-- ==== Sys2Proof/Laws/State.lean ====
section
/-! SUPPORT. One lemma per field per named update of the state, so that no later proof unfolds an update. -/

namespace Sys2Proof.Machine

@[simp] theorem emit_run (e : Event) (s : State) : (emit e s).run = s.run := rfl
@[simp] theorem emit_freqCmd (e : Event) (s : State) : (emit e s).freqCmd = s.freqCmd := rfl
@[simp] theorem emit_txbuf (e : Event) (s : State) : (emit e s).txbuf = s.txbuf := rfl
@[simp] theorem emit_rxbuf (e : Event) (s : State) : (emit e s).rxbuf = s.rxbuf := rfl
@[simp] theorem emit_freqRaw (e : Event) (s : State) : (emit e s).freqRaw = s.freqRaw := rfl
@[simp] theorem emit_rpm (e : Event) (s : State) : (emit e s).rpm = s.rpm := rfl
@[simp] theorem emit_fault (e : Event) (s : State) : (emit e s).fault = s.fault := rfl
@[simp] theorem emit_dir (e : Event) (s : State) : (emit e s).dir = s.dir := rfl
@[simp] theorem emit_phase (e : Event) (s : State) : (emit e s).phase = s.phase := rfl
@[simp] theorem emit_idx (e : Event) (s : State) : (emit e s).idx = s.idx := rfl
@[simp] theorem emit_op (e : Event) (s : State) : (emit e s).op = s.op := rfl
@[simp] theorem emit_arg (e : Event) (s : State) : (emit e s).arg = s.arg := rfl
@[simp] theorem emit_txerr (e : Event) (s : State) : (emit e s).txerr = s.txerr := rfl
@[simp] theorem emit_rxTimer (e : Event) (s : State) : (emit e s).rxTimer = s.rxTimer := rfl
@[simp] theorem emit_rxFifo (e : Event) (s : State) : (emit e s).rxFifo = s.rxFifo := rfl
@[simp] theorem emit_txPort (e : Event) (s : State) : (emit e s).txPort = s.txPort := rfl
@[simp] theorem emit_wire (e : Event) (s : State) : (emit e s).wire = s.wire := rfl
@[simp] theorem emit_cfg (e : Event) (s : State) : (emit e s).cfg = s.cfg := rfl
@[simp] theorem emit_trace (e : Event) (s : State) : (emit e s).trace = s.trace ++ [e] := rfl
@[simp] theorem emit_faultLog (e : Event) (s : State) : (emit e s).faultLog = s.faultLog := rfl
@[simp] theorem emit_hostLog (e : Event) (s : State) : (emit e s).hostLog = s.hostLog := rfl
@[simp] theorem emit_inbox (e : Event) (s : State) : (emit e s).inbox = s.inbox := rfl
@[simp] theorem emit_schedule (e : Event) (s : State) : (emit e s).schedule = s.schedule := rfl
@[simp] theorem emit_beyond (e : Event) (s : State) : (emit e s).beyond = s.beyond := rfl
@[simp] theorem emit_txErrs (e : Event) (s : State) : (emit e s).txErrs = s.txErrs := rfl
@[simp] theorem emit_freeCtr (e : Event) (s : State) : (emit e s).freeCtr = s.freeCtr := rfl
* * *
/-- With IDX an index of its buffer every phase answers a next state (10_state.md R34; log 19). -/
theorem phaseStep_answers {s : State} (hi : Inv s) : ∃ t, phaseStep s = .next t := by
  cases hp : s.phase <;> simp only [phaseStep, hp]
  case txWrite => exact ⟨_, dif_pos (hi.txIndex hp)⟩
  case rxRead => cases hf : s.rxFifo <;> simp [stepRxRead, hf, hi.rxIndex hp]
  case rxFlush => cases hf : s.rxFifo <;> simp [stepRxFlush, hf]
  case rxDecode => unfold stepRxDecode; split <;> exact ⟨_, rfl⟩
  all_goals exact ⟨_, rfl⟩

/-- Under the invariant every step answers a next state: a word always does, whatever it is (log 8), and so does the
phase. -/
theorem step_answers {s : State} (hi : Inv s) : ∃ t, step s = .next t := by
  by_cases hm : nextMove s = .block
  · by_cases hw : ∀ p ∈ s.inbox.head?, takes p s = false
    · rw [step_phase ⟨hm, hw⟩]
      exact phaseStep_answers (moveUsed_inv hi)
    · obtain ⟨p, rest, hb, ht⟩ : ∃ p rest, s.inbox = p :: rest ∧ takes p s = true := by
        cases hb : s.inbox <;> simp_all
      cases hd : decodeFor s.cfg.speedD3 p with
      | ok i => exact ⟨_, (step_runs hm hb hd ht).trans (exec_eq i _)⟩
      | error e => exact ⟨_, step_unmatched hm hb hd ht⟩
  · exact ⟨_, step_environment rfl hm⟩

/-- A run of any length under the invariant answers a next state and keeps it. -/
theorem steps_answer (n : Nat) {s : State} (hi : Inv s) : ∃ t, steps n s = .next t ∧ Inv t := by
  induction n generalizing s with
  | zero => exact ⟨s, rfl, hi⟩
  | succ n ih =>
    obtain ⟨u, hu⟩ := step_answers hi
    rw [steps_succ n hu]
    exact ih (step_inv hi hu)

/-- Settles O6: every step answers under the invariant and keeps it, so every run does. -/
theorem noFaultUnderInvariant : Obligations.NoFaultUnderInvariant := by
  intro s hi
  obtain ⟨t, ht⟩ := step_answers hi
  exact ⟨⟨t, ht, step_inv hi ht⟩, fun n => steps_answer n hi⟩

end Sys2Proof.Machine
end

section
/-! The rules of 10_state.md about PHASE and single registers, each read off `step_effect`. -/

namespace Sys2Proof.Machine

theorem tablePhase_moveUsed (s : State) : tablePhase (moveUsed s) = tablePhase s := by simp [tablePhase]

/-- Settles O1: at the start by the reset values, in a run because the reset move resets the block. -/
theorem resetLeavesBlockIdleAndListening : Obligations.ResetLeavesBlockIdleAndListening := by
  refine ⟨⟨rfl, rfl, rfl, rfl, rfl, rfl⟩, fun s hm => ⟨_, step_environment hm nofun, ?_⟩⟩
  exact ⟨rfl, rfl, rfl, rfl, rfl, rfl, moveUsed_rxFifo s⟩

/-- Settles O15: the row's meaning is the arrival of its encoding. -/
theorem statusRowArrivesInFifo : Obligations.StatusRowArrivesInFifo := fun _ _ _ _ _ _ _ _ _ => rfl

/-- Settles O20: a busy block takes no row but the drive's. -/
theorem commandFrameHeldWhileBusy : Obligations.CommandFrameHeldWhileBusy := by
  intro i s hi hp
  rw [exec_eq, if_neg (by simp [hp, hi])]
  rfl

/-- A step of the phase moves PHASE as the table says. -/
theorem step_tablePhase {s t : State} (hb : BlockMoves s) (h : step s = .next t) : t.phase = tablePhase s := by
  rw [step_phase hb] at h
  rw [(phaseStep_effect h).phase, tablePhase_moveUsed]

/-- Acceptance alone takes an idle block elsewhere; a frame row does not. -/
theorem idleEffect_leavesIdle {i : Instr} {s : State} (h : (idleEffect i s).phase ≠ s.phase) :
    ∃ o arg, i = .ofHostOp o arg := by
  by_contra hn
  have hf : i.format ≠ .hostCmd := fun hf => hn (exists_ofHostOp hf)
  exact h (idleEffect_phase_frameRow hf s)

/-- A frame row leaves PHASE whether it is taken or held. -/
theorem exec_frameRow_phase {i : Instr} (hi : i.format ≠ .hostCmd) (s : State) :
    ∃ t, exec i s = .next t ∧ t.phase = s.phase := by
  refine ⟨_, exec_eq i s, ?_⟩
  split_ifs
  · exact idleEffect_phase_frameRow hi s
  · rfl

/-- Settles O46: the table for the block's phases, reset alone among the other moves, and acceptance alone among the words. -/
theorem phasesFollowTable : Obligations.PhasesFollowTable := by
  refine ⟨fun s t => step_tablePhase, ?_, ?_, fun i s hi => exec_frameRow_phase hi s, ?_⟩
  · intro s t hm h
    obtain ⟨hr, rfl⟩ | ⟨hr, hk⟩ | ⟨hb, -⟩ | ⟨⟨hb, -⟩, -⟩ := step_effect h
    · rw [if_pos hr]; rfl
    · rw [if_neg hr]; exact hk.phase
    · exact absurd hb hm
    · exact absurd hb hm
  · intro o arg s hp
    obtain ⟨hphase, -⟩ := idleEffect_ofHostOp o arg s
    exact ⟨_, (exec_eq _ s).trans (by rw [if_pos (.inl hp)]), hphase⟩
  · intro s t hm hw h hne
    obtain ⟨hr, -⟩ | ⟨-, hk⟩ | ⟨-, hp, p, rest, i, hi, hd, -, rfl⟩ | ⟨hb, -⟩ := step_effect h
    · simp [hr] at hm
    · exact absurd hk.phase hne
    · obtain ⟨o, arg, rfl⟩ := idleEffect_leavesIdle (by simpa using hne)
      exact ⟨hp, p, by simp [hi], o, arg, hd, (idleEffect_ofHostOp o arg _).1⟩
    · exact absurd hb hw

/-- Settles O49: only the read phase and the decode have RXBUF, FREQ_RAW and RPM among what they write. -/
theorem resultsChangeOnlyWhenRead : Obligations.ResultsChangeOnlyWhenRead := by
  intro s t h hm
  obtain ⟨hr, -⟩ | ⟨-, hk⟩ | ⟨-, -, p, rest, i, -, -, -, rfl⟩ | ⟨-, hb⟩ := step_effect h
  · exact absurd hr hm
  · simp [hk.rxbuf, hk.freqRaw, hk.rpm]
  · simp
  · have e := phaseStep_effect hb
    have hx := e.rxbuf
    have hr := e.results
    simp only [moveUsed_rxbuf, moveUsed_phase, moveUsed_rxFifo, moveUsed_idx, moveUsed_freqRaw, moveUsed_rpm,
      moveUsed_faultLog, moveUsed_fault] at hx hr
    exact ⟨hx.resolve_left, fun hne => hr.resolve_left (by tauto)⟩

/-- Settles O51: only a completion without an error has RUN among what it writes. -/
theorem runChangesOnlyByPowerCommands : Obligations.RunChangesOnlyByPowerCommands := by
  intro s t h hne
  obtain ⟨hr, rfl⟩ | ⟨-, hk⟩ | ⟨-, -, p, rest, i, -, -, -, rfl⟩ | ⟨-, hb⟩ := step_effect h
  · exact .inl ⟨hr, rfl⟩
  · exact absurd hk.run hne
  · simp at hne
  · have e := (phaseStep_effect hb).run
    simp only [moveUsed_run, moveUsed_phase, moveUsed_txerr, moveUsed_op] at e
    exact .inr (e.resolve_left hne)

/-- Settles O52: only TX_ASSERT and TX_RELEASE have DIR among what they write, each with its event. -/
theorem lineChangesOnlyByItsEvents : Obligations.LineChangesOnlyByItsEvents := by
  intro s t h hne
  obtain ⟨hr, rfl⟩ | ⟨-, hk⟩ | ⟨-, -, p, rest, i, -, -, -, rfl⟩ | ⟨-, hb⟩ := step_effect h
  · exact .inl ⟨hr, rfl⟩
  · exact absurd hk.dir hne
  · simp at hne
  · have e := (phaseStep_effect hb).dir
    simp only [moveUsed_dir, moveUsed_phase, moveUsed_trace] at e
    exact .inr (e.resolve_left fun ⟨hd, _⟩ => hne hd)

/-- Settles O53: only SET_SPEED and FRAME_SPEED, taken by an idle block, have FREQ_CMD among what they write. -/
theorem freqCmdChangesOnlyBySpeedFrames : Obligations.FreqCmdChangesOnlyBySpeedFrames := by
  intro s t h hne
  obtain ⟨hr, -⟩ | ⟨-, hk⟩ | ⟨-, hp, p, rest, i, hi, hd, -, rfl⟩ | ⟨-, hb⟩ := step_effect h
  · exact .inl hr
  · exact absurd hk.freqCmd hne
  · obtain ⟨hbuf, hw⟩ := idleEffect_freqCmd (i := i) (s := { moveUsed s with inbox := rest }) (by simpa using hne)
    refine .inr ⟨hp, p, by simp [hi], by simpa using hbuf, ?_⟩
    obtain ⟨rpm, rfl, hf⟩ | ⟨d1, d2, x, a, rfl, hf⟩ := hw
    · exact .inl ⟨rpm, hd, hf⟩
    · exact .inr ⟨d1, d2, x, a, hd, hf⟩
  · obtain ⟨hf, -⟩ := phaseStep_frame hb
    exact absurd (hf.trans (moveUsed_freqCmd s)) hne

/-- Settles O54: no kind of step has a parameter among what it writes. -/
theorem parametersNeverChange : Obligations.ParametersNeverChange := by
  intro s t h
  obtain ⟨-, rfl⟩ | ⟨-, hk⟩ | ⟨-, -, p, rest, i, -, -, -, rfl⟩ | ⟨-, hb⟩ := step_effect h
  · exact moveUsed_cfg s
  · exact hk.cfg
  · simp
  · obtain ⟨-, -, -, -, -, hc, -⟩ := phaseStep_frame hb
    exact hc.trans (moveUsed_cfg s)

_WORK ORDER:_ After locating the line with "exact ⟨rfl, rfl, rfl, rfl, rfl, rfl, moveUsed_rxFifo" in the material above, return it and each line after it exactly, ending at the line with "o arg := by".

_EXPECTED OUTPUT:_
  exact ⟨rfl, rfl, rfl, rfl, rfl, rfl, moveUsed_rxFifo s⟩

/-- Settles O15: the row's meaning is the arrival of its encoding. -/
theorem statusRowArrivesInFifo : Obligations.StatusRowArrivesInFifo := fun _ _ _ _ _ _ _ _ _ => rfl

/-- Settles O20: a busy block takes no row but the drive's. -/
theorem commandFrameHeldWhileBusy : Obligations.CommandFrameHeldWhileBusy := by
  intro i s hi hp
  rw [exec_eq, if_neg (by simp [hp, hi])]
  rfl

/-- A step of the phase moves PHASE as the table says. -/
theorem step_tablePhase {s t : State} (hb : BlockMoves s) (h : step s = .next t) : t.phase = tablePhase s := by
  rw [step_phase hb] at h
  rw [(phaseStep_effect h).phase, tablePhase_moveUsed]

/-- Acceptance alone takes an idle block elsewhere; a frame row does not. -/
theorem idleEffect_leavesIdle {i : Instr} {s : State} (h : (idleEffect i s).phase ≠ s.phase) :
    ∃ o arg, i = .ofHostOp o arg := by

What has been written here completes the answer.